By 1938 Morey's first real job was with the Seattle Police Department. His first assignment; standing in the middle of 3rd and Union, directing traffic. Waving arms and standing as he did for a few hours, Morey felt the need to use a nearby restroom in the alley near the old Embassy Theatre.
"I finished my business and headed back to my intersection," Morey explained.
At this point he could not help but notice a fidgety man at the ticket window of the theatre. The perpetrator's hands and arms were in the pass through.
"He had his back to me but I could see him holding a gun pointed at the pretty black-haired girl behind the glass", Morey said.
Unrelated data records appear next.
/-- Pins, the fuses that the loader reports, and what outlasts a main-domain reset outside the Insole domain. -/
structure Pins where
  pwrgd : Bool := false
  /-- PERST_N is asserted (low). -/
  perst : Bool := true
  linkL0 : Bool := false
  lifecycle : Lifecycle := .field
  fwFloor : Nat := 0
  cobFloor : Nat := 0
  extFloor : Nat := 0
  deriving DecidableEq, Repr

/-- The boot sequence and the loader page (R43, R51). -/
structure Boot where
  /-- A main-domain reset is in force (R41). -/
  inReset : Bool := true
  /-- The shelf is dark in the sense of R399. -/
  dark : Bool := true
  /-- The reset in force was caused by PERST_N, and ends with it (R43). -/
  perstReset : Bool := false
  /-- PERST_N was released later than 3 ms after PWRGD: the loader page waits for L0 (R42). -/
  perstLate : Bool := false
  state : LdrState := .init
  phase : Phase := .start
  rngReady : Bool := false
  pufOk : Bool := false
  pufAttempts : Nat := 0
  step2 : Bool := false
  step7 : Bool := false
  imgLo : Word := 0
  imgHi : Word := 0
  imgLen : BitVec 23 := 0
  code : Byte := 0
  seg : Byte := 0
  tries : Byte := 0
  epoch : Word := 0
  pendMax : BitVec 3 := 0
  pendCode6 : Bool := false
  unannounced : Bool := false
  vbatLost : Bool := false
  pendCount : Byte := 0
  pendSrc : BitVec 64 := 0
  /-- LDR_ID_0-11: SHA-384 of the PUF identity (R584). -/
  id : List Byte := List.replicate 48 0
  /-- Versions now running (R53, R62). -/
  fwVer : Byte := 0
  cobVer : Byte := 0
  /-- SHELF_DOWN has been accepted (R67). -/
  shelfDown : Bool := false
  /-- The shutdown record of this boot has been registered (R67, R70). -/
  shutdownRecord : Bool := false
  /-- The per-boot custody SRAM key is present (R43 step 7, R389). -/
  sramKey : Bool := false
  deriving DecidableEq, Repr

/-! ### PCI Express endpoint and mailboxes (03) -/

/-- The addresses of the three BARs of a function (R81): each is written above its size only. -/
structure Bars where
  bar0 : Long := 0
  bar2 : Long := 0
  bar4 : Long := 0
  deriving DecidableEq, Repr

/-- What the endpoint holds for a function (R78, R79, R81, R93, R95). -/
structure PcieFn where
  d3hot : Bool := false
  memEnable : Bool := false
  flr : Bool := false
  /-- MSI-X vector masks and pending bits (Base 5.0; log entry 7). -/
  mask : Word := 0xFFFFFFFF
  pend : Word := 0
  /-- Address and data of the 32 entries of the MSI-X table (01 R35). -/
  msixAddr : Bank Long := []
  msixData : Bank Word := []
  bars : Bars := {}
  deriving DecidableEq, Repr

/-- The endpoint (R71-R83). -/
structure Pcie where
  fns : Bank PcieFn := []
  numVfs : BitVec 6 := 0
  vfEnable : Bool := false
  /-- The VF BARs of the SR-IOV capability (R81). -/
  vfBars : Bars := {}
  /-- AER (R75, R76): poisoned TLPs received, completion timeouts, and Unsupported Request and Completer Abort
  completions received. -/
  aerPoisoned : Nat := 0
  aerTimeout : Nat := 0
  aerUnsupported : Nat := 0
  aerAborted : Nat := 0
  deriving DecidableEq, Repr

/-- A mailbox (R89). -/
structure Mailbox where
  lo : Word := 0
  hi : Word := 0
  full : Bool := false
  tmo : Bool := false
  overrun : Bool := false
  rxdown : Bool := false
  dbell : Word := 0
  dbmask : Word := 0xFFFFFFFF
  lock : BitVec 7 := 0
  tmoCfg : BitVec 20 := 10000
  deriving DecidableEq, Repr
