/-- SD_TRANSFER_END (R441-R443): a read's data, from its first block on, reach custody SRAM, or the block with a bad CRC is read again,
after retuning, up to two times; a block of a write has been sent and the card is busy.  The card DMA moves the bytes. -/
def execSdTransferEnd (p : Fin 4) (data : List Byte) (crcOk : Bool) (s : State) : Host.Outcome State Fault Refusal :=
  .next (match (s.sdPort p.val).run with
    | none => s
    | some r =>
      if (s.sdPort p.val).state ≠ .xfer then s
      else if r.write then
        s.cardOut (r.addr.toNat + r.confirmed) 512 fun t => t.updSd p.val fun x => { x with state := .busy }
      else
        let n := if crcOk then 512 * r.count.toNat else data.length / 512 * 512
        s.cardIn r.addr.toNat (padTo n data) fun t =>
          if crcOk then t.updSd p.val fun x => { x.finish Status.ok with state := .ready, xfer := BitVec.ofNat 32 n }
          else
            let reads := if n = r.confirmed then r.rereads else 0
            let u := t.updSd p.val fun x => { x with run := some { r with rereads := reads + 1, confirmed := n } }
            if reads < 2 then (u.sdTune p.val).eventFree (0x60 + p.val) 1 else u.sdBadCrc p.val)

/-- SD_CFG_WRITE (R458): MAXMODE but for 7; EN = 0 runs the removal sequence, EN = 1 starts from the detect level. -/
def execSdCfgWrite (p : Fin 4) (level : Level) (v : Word) (s : State) : Host.Outcome State Fault Refusal :=
  .next (if level ≠ .machine then s
  else s.updSd p.val fun x =>
    let m : BitVec 3 := (v >>> 1).setWidth 3
    let y := { x with maxMode := if m = 7 then x.maxMode else m, en := v.getLsbD 0 }
    if x.en = v.getLsbD 0 then y
    else if v.getLsbD 0 then { y with state := if x.det then .settle else .empty }
    else y.dark)

/-! ### Contact slots -/

def IccSlot.finish (st : Half) (x : IccSlot) : IccSlot :=
  { x with run := none, status := st, done := true, irqPend := true }

/-- The deactivation of R453, leaving the slot in `dest`; a command in progress gives `st`. -/
def IccSlot.deactivate (dest : IccSt) (st : Half) (x : IccSlot) : IccSlot :=
  let y := if x.run.isSome then x.finish st else x
  { y with state := dest, power := false, classB := false, t1 := false, fi := 0, di := 0, clkKhz := 0, stop := 0, clkHigh := false
           atr := [] }

/-- ICC_CARD_INSERTED (R452). -/
def execIccCardInserted (n : Fin 2) (s : State) : Host.Outcome State Fault Refusal :=
  .next (s.updIcc n.val fun x =>
    if x.pres then x else { x with pres := true, irqPend := true, state := if x.en then .present else x.state })

/-- ICC_CARD_REMOVED (R453, R457): with `tie` the last ATR or response character was received in the same cycle; it has been taken, and
the command gives CARD_REMOVED all the same. -/
def execIccCardRemoved (n : Fin 2) (tie : Bool) (s : State) : Host.Outcome State Fault Refusal :=
  .next (s.updIcc n.val fun x =>
    if x.pres then
      let y := if tie then { x with status := Status.cardRemoved } else x
      { y.deactivate (if x.en then .empty else .disabled) Status.cardRemoved with pres := false, irqPend := true }
    else x)
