-- ==== Sys2Proof/Machine/Cobbler.lean ====
section
/-! DEFINITION. Meanings of the Cobbler's commands (17): sensors and throttle, unit enables, core restart and quarantine,
known-answer tests, and the management protocols. -/

namespace Sys2Proof.Machine

/-- The Cobbler runs: it is released and not frozen (R490). -/
def State.cobRuns (s : State) : Bool := !(s.core 4).inReset && !(s.core 4).halted

/-! ### Sensors and throttle (R485, R486) -/

/-- The highest of the diodes 0-7 in m°C, with the first diode that reads it. -/
def hottest (l : List Word) : Int × Nat :=
  ((List.range 8).map fun i => ((l.getD i 0).toInt, i)).foldl (fun b p => if b.1 < p.1 then p else b) ((l.getD 0 0).toInt, 0)

/-- A temperature of m°C in 1/8 °C, as PWR_THERM.TJ gives it (R497). -/
def eighths (mC : Int) : Half := BitVec.ofInt 16 (mC * 8 / 1000)

/-- The lesser and the greater of two signed words. -/
def sMin (a b : Word) : Word := if a.toInt ≤ b.toInt then a else b
def sMax (a b : Word) : Word := if a.toInt ≤ b.toInt then b else a

/-- The nineteen readings with their minima and maxima since reset (R485). -/
def Cob.sample (l : List Word) (c : Cob) : Cob :=
  let idx := List.range 19
  let pick (g : Word → Word → Word) (old : Bank Word) : Bank Word :=
    Bank.tab 0 19 fun i => if c.sampled then g (Bank.get 0 old i) (l.getD i 0) else l.getD i 0
  { c with sens := Bank.tab 0 idx.length fun i => l.getD i 0, sensMin := pick sMin c.sensMin, sensMax := pick sMax c.sensMax,
           sampled := true, hot := BitVec.ofNat 3 (hottest l).2, tj := eighths (hottest l).1 }

/-- SENSOR_REFRESH (R485, R486): at 105 °C the Cobbler sets HALF, at 100 °C it clears it, while it runs; sensor 18 is INS_VBAT. -/
def execSensorRefresh (readings : List (BitVec 32)) (s : State) : Host.Outcome State Fault Refusal :=
  let t := (hottest readings).1
  let s1 := (s.withCob (Cob.sample readings)).withInsole fun i => { i with vbatMv := (readings.getD 18 0).setWidth 16 }
  .next (if s.boot.inReset then s
  else if !s.cobRuns then s1
  else if 105000 ≤ t ∧ s.cipher.half = false then
    (s1.withCipher fun c => { c with half := true }).event 0x1C 4 ((eighths t).setWidth 32)
  else if t ≤ 100000 ∧ s.cipher.half = true then
    (s1.withCipher fun c => { c with half := false }).event 0x1C 5 ((eighths t).setWidth 32)
  else s1)

/-! ### Core restart and quarantine (R489, R490) -/

/-- Custody core `c` can run: neither quarantined nor disabled. -/
def State.coreUsable (s : State) (c : Nat) : Bool := !(s.core c).quar && s.coreOn c

/-- The lowest-numbered core that runs, other than `c` (R489). -/
def State.otherCore (s : State) (c : Nat) : Option Nat :=
  (List.range 4).find? fun d => decide (d ≠ c) && !(s.core d).inReset && !(s.core d).halted

/-- Step 1 of R489: core `c` is held in reset, its locks are released, its routes move and its engines are aborted. -/
def State.holdCore (c : Nat) (s : State) : State :=
  let s1 := s.updCore c fun k => { k with inReset := true, halted := false, waiting := false, wb := [], resv := none }
  let s2 := s1.withMbx (Mbx.releaseLocks (BitVec.ofNat 7 (65 + c)))
  let s3 := match s.otherCore c with
    | some d => s2.withMbx fun m => { m with hroute := (List.range 64).foldl (fun b f =>
        Bank.upd {} f (fun (r : HRoute) => if r.core.toNat = c then { r with core := BitVec.ofNat 2 d } else r) b) m.hroute }
    | none => s2
  let s4 := s3.withFw fun f => { f with pkeAgain := f.pkeAgain.filter fun w => decide (w.master.val ≠ c) }
  s4.withPke fun b => (List.range 4).foldl (fun b i => Bank.upd {} i (fun (e : PkeEngine) =>
    if e.owner.toNat = 65 + c ∧ e.state ≠ 0 ∧ e.state ≠ 6 ∧ e.state ≠ 7 then e.startClear .abort else e) b) b

/-- The Cobbler restarts custody core `c`: the third restart within 1 s quarantines it, and when no core remains the Cobbler
raises source 56 with detail 0x43 (R490). -/
def State.restartCore (c : Nat) (s : State) : State :=
  let now := s.cob.clockUs
  let times := (s.core c).restarts.filter (fun t => decide (now < t + 1000000)) ++ [now]
  let s1 := (s.holdCore c).updCore c fun k => { k with restarts := times, quar := k.quar || decide (3 ≤ times.length) }
  if 3 ≤ times.length then
    let s2 := s1.event (0x18 + c) 2 4
    if (List.range 4).any fun d => s2.coreUsable d then s2
    else s2.alarmTick [(56, 0x43, true)]
  else s1

/-- Core `c` freezes or is wedged: source 43, and the restart of R489; the Cobbler itself waits for the alarm controller
(R490). -/
def State.coreFails (c : Nat) (wedged : Bool) (s : State) : State :=
  let s1 := (s.updCore c fun k => { k with halted := true }).raise 43 (BitVec.ofNat 32 (c + 8 * bit wedged))
  if c < 4 ∧ s1.boot.inReset = false then s1.restartCore c else s1

/-- WATCHDOG_EXPIRY (R489): core `c` has not written PWR_WDOG_c for 10 ms; a write in the same cycle (`tie`) counts (R496). -/
def execWatchdogExpiry (c : Fin 4) (tie : Bool) (s : State) : Host.Outcome State Fault Refusal :=
  .next (if (s.core c.val).inReset || tie then s
  else (s.withCob fun x => { x with clockUs := max x.clockUs (Bank.get 0 x.pets c.val + 10000) }).coreFails c.val true)

/-- LOCKSTEP_MISMATCH (18 R527): the core freezes and is restarted. -/
def execLockstepMismatch (c : CoreNo) (s : State) : Host.Outcome State Fault Refusal :=
  .next (if (s.core c.val).inReset || (s.core c.val).halted then s else s.coreFails c.val false)

/-- PWR_WDOG_WRITE (R489, R497): by core `c` itself. -/
def execPwrWdogWrite (c : Fin 4) (writer : CoreNo) (v : Word) (s : State) : Host.Outcome State Fault Refusal :=
  .next (if writer.val = c.val ∧ v.getLsbD 0 = true then
    s.withCob fun x => { x with pets := Bank.set 0 c.val x.clockUs x.pets }
  else s)

/-- The TCMs of core `c` are reloaded from the kept image (R489 step 2): targets 0 and 1. -/
def Mem.reload (c : Nat) (img : Image) (m : Mem) : Mem :=
  (img.segs.filter fun g => decide (g.target ≤ 1)).foldl
    (fun m g => m.tcmWrite c g.load g.data) m

/-- CORE_RESTART_RELEASE (R489 steps 2 and 3). -/
def execCoreRestartRelease (c : Fin 4) (s : State) : Host.Outcome State Fault Refusal :=
  .next (if (s.core c.val).inReset && !(s.core c.val).hold && s.coreUsable c.val && decide (s.boot.state = .running) then
    let s1 := match s.cob.image with | some img => s.withMem (Mem.reload c.val img) | none => s
    (s1.releaseCore c.val false).eventFree (0x18 + c.val) 3
  else s)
Morey moved with the stealth of a cat to get up right behind the would-be thief as he was scraping cash inside the window glass. "I cocked my Smith & Wesson revolver and put it to the back of his head. "Move and I'll blow your brains out! You're under arrest," I said.
The thief was shocked and embarrassed, conceding that he was desperate. The patrol cars rolled up within minutes. While the thief was tossed into the Paddy Wagon, Morey turned his attention to the girl behind the glass. Stunned but otherwise unharmed pretty Elsie Pibbitts had found a hero.
Her beauty or gratefulness did not go unnoticed as Morey scooted back to his podium in the intersection. A few weeks passed. She received a poignantly well-written letter. To her surprise it came from the city jail.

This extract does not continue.